質疑で参加者が「調べても見つからない」と述べたこの指標について、Claude も WebSearch で標準的に確立した経済指標としての「Household Stress Index」を特定できなかった。要確認
類似の名称を持つものとしては、家計の財務ストレスを測る各種の民間指数や、学術文脈での家計ストレス尺度が存在するが、講義で説明された「複数の代理指標を合成して家計の状態を読む」という用法に一対一で対応する確立した指標名としては確認できない。講義中でも「ケーススタディの一つで、かなり細かくマニアックな話」と位置づけられており、標準指標というより特定の事例研究で用いられた合成指標である可能性が高い。

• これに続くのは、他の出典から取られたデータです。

-- ==== Sys2Proof/Laws/State.lean ====
section
/-! SUPPORT. Each named update of the state changes one field: what it leaves there, and every other field as it was. -/

namespace Sys2Proof.Machine

/-! ## setGroup -/

@[simp] theorem State.setGroup_cycle (s : State) (g : Nat) (x : Group) : (s.setGroup g x).cycle = s.cycle := rfl
@[simp] theorem State.setGroup_todo (s : State) (g : Nat) (x : Group) : (s.setGroup g x).todo = s.todo := rfl
@[simp] theorem State.setGroup_agenda (s : State) (g : Nat) (x : Group) : (s.setGroup g x).agenda = s.agenda := rfl
@[simp] theorem State.setGroup_ev (s : State) (g : Nat) (x : Group) : (s.setGroup g x).ev = s.ev := rfl
@[simp] theorem State.setGroup_fresh (s : State) (g : Nat) (x : Group) : (s.setGroup g x).fresh = s.fresh := rfl
@[simp] theorem State.setGroup_nextId (s : State) (g : Nat) (x : Group) : (s.setGroup g x).nextId = s.nextId := rfl
@[simp] theorem State.setGroup_mem (s : State) (g : Nat) (x : Group) : (s.setGroup g x).mem = s.mem := rfl
@[simp] theorem State.setGroup_desc (s : State) (g : Nat) (x : Group) : (s.setGroup g x).desc = s.desc := rfl
@[simp] theorem State.setGroup_poison (s : State) (g : Nat) (x : Group) : (s.setGroup g x).poison = s.poison := rfl
@[simp] theorem State.setGroup_eccErrors (s : State) (g : Nat) (x : Group) : (s.setGroup g x).eccErrors = s.eccErrors := rfl
@[simp] theorem State.setGroup_l2Errors (s : State) (g : Nat) (x : Group) : (s.setGroup g x).l2Errors = s.l2Errors := rfl
@[simp] theorem State.setGroup_scrub (s : State) (g : Nat) (x : Group) : (s.setGroup g x).scrub = s.scrub := rfl
@[simp] theorem State.setGroup_under (s : State) (g : Nat) (x : Group) : (s.setGroup g x).under = s.under := rfl
@[simp] theorem State.setGroup_versions (s : State) (g : Nat) (x : Group) : (s.setGroup g x).versions = s.versions := rfl
@[simp] theorem State.setGroup_switches (s : State) (g : Nat) (x : Group) : (s.setGroup g x).switches = s.switches := rfl
@[simp] theorem State.setGroup_groups (s : State) (g : Nat) (x : Group) : (s.setGroup g x).groups = tabPut s.groups g x := rfl
@[simp] theorem State.setGroup_teams (s : State) (g : Nat) (x : Group) : (s.setGroup g x).teams = s.teams := rfl
@[simp] theorem State.setGroup_clusters (s : State) (g : Nat) (x : Group) : (s.setGroup g x).clusters = s.clusters := rfl
@[simp] theorem State.setGroup_ctxs (s : State) (g : Nat) (x : Group) : (s.setGroup g x).ctxs = s.ctxs := rfl
@[simp] theorem State.setGroup_plots (s : State) (g : Nat) (x : Group) : (s.setGroup g x).plots = s.plots := rfl
@[simp] theorem State.setGroup_quads (s : State) (g : Nat) (x : Group) : (s.setGroup g x).quads = s.quads := rfl
@[simp] theorem State.setGroup_dies (s : State) (g : Nat) (x : Group) : (s.setGroup g x).dies = s.dies := rfl
@[simp] theorem State.setGroup_ces (s : State) (g : Nat) (x : Group) : (s.setGroup g x).ces = s.ces := rfl
@[simp] theorem State.setGroup_cmds (s : State) (g : Nat) (x : Group) : (s.setGroup g x).cmds = s.cmds := rfl
@[simp] theorem State.setGroup_frames (s : State) (g : Nat) (x : Group) : (s.setGroup g x).frames = s.frames := rfl
@[simp] theorem State.setGroup_leases (s : State) (g : Nat) (x : Group) : (s.setGroup g x).leases = s.leases := rfl
@[simp] theorem State.setGroup_pgc (s : State) (g : Nat) (x : Group) : (s.setGroup g x).pgc = s.pgc := rfl
@[simp] theorem State.setGroup_regs (s : State) (g : Nat) (x : Group) : (s.setGroup g x).regs = s.regs := rfl
@[simp] theorem State.setGroup_nvm (s : State) (g : Nat) (x : Group) : (s.setGroup g x).nvm = s.nvm := rfl
@[simp] theorem State.setGroup_boot (s : State) (g : Nat) (x : Group) : (s.setGroup g x).boot = s.boot := rfl
@[simp] theorem State.setGroup_placerLast (s : State) (g : Nat) (x : Group) : (s.setGroup g x).placerLast = s.placerLast := rfl
@[simp] theorem State.setGroup_outbox (s : State) (g : Nat) (x : Group) : (s.setGroup g x).outbox = s.outbox := rfl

実務上は、指標名を追うよりも、講義が示した組み立て方――複数のプロキシ変数を合成し、その合成の筋道を説明できる形にしておく――のほうを持ち帰るべき部分と考えられる。
・血液型性格分類の「1960年・ダム博士」という起源の説明。要確認(公開情報では1927年・古川竹二/1971年以降・能見正比古)
・ABO式血液型の進化年代として挙げられた「A型5万年前/B型2万6千年前」の出典。要確認
・講義で批判された特定の動画で用いられたリトアニア・エストニアの具体的データセット。要確認
・広告システムの事例について、当事者の証言以外の公開記録。要確認 本レポートでは講義中の説明として記述しており、事実として確認したものではない。